▶ _DATA PROVIDED_
· · · ·
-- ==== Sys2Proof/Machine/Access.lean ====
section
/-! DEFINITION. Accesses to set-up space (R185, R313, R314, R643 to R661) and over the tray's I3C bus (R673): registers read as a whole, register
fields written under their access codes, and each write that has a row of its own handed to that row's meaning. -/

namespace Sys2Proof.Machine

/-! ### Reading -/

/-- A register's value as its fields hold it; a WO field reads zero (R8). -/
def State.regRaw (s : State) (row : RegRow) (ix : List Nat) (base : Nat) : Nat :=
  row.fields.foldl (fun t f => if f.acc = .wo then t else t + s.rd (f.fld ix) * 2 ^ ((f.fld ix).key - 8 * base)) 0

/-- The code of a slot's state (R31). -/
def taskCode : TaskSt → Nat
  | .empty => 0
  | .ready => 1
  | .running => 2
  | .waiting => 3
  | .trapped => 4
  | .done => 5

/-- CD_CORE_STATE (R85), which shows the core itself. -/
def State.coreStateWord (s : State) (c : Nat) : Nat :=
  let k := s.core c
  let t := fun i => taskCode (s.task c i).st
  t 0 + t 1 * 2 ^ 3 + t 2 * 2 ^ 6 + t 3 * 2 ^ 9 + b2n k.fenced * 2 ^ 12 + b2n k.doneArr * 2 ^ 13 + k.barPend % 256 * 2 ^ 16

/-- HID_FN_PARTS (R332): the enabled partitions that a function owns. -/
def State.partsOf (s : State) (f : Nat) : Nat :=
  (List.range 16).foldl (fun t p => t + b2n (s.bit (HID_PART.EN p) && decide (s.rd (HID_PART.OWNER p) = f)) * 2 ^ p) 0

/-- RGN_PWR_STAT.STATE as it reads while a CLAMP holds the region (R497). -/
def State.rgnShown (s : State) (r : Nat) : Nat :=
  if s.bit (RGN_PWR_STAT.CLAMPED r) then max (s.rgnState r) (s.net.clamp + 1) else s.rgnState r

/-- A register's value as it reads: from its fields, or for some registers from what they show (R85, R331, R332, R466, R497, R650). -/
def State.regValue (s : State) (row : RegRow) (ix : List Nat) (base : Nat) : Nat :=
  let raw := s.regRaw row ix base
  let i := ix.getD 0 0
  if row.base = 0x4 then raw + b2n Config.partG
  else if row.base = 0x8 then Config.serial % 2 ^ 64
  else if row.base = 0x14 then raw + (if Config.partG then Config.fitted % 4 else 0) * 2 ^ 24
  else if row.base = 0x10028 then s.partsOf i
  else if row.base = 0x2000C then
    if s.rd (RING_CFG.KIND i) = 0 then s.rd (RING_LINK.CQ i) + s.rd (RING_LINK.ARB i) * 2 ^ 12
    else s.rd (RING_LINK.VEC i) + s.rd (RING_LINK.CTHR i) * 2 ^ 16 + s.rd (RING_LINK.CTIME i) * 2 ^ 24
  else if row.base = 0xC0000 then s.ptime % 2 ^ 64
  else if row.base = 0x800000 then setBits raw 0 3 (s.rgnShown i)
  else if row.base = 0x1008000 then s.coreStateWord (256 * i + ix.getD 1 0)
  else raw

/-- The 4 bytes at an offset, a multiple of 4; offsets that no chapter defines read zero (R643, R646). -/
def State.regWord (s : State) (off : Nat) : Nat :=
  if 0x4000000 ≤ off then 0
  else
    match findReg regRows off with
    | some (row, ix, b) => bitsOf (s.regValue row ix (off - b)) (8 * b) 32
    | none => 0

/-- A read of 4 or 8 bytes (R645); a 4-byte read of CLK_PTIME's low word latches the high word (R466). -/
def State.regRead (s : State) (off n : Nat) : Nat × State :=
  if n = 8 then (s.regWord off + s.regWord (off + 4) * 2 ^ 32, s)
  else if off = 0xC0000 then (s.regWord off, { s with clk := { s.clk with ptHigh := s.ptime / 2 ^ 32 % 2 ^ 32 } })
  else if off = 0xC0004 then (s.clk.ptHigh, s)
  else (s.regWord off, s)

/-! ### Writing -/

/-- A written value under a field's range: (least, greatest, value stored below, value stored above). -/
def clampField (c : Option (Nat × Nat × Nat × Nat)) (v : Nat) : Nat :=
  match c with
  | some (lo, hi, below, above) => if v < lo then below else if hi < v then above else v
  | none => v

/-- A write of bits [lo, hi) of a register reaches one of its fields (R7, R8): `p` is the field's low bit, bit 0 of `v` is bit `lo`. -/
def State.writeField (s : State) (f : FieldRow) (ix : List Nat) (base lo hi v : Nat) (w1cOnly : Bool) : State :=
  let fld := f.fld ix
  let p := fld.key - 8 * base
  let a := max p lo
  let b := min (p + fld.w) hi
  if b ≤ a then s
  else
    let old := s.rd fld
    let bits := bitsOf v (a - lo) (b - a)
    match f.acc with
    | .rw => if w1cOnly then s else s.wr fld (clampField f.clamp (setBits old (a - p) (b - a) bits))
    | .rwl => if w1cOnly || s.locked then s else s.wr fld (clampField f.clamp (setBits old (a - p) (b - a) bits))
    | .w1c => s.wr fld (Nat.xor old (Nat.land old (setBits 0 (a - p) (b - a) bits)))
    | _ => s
· · · ·
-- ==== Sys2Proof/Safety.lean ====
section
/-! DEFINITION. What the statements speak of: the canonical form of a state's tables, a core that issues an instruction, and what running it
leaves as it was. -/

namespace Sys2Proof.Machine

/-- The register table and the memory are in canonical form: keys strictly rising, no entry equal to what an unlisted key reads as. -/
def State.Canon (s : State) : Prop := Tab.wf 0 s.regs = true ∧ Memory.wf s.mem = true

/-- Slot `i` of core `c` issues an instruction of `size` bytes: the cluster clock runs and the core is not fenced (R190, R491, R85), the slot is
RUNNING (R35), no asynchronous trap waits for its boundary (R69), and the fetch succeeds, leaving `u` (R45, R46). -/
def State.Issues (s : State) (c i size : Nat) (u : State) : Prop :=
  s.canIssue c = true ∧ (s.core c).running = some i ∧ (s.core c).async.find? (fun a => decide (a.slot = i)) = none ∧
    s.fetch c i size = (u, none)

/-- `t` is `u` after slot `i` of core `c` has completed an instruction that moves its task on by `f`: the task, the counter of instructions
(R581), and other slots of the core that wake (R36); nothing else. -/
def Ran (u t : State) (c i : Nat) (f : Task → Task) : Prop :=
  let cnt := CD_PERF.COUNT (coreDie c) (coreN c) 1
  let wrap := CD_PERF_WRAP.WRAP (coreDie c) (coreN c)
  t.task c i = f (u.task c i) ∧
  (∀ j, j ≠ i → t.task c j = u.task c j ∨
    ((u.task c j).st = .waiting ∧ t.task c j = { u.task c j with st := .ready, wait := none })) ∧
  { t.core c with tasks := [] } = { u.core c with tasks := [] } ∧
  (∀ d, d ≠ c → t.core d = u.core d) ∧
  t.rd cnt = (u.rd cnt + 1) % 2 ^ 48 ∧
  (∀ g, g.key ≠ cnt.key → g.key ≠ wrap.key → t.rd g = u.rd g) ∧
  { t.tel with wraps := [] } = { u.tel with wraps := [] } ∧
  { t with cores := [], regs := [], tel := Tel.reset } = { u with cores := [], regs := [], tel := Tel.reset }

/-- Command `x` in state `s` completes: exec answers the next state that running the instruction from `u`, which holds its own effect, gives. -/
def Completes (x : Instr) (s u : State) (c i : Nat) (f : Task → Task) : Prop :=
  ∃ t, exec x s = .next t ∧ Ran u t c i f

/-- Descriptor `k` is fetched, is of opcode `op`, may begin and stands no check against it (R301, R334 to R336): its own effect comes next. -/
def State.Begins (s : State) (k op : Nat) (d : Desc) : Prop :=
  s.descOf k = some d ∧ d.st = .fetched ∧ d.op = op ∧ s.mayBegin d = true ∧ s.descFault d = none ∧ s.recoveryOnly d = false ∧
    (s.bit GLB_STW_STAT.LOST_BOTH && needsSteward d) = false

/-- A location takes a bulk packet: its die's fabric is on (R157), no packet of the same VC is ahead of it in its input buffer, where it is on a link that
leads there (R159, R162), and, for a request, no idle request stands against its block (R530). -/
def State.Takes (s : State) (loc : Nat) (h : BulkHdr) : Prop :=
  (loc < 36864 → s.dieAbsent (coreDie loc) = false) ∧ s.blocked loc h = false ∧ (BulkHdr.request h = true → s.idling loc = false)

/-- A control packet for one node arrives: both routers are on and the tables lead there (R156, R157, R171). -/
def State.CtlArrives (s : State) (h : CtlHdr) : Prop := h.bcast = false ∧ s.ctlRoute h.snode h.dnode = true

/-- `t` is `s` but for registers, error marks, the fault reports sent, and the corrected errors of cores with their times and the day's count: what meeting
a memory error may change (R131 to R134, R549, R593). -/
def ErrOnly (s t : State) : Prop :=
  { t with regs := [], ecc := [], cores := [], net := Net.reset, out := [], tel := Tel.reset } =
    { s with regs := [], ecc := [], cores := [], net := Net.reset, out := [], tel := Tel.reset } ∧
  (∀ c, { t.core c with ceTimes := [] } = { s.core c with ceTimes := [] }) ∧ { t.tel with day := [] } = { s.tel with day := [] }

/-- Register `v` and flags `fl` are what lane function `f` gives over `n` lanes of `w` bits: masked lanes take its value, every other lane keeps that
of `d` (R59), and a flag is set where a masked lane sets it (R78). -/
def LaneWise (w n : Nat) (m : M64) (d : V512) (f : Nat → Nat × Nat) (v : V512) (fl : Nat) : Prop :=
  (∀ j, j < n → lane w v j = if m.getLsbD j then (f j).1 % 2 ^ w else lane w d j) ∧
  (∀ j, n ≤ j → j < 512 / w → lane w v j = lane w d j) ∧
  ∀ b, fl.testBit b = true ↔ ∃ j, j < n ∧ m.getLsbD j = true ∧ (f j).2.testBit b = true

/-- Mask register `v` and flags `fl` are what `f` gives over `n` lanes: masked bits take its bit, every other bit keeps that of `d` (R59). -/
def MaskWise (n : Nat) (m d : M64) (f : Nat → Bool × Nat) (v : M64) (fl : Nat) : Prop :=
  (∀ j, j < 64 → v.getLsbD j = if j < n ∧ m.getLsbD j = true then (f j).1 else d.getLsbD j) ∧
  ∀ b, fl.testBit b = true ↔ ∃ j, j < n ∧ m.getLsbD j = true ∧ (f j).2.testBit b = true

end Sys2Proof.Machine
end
· · · ·
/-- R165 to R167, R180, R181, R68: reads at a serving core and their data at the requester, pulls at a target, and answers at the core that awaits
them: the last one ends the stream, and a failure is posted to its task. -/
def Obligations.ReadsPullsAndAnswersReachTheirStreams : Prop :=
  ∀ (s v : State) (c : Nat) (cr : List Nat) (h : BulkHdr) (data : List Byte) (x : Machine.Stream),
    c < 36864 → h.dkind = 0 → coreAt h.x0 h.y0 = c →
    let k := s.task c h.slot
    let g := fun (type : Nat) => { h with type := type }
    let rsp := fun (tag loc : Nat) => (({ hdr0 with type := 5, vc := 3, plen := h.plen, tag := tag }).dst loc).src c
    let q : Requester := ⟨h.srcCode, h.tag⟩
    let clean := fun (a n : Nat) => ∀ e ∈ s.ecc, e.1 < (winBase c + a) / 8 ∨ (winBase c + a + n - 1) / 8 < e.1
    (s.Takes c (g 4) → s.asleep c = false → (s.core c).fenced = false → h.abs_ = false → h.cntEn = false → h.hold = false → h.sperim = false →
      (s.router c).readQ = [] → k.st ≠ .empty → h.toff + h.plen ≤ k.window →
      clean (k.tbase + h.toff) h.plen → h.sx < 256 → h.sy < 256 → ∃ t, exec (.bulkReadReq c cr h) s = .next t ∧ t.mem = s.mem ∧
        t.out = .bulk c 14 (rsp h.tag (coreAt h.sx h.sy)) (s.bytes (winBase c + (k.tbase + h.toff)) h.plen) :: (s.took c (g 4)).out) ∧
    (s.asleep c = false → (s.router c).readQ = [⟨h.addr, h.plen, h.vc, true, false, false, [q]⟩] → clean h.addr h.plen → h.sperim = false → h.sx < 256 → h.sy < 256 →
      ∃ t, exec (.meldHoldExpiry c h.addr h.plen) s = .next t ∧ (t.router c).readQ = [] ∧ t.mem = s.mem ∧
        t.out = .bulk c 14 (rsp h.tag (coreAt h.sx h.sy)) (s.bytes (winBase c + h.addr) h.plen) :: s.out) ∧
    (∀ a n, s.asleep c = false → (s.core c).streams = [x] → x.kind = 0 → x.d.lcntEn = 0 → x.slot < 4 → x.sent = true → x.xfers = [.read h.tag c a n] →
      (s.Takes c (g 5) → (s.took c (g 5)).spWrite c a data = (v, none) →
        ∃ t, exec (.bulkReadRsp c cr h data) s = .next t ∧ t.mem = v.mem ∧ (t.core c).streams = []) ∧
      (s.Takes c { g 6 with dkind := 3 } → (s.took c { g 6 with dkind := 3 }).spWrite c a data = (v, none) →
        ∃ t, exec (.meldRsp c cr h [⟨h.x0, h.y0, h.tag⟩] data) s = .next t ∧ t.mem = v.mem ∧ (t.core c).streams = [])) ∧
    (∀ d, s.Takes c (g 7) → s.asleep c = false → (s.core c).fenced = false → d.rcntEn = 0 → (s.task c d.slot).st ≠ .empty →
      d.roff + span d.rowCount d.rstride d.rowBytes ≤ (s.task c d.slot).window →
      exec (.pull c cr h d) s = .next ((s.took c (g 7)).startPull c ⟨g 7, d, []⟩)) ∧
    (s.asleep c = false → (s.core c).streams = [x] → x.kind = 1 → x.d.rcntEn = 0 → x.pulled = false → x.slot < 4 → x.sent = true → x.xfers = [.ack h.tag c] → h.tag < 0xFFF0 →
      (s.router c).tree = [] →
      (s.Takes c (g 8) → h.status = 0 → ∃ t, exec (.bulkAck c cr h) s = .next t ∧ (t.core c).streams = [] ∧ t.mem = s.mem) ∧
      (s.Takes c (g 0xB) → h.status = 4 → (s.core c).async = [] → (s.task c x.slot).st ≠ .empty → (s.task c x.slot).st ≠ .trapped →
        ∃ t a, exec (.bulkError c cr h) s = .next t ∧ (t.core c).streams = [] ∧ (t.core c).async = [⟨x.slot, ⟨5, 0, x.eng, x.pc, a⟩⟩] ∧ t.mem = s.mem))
· · · ·
▶ _TASK REQUIREMENTS_
The response should be the listing above, limited to the lines between the one holding "c).streams = []) ∧" and the one holding "(∀ d, s.Takes", inclusive, reproduced exactly.

▶ _YOUR SOLUTION_
        ∃ t, exec (.bulkReadRsp c cr h data) s = .next t ∧ t.mem = v.mem ∧ (t.core c).streams = []) ∧
      (s.Takes c { g 6 with dkind := 3 } → (s.took c { g 6 with dkind := 3 }).spWrite c a data = (v, none) →
        ∃ t, exec (.meldRsp c cr h [⟨h.x0, h.y0, h.tag⟩] data) s = .next t ∧ t.mem = v.mem ∧ (t.core c).streams = [])) ∧
    (∀ d, s.Takes c (g 7) → s.asleep c = false → (s.core c).fenced = false → d.rcntEn = 0 → (s.task c d.slot).st ≠ .empty →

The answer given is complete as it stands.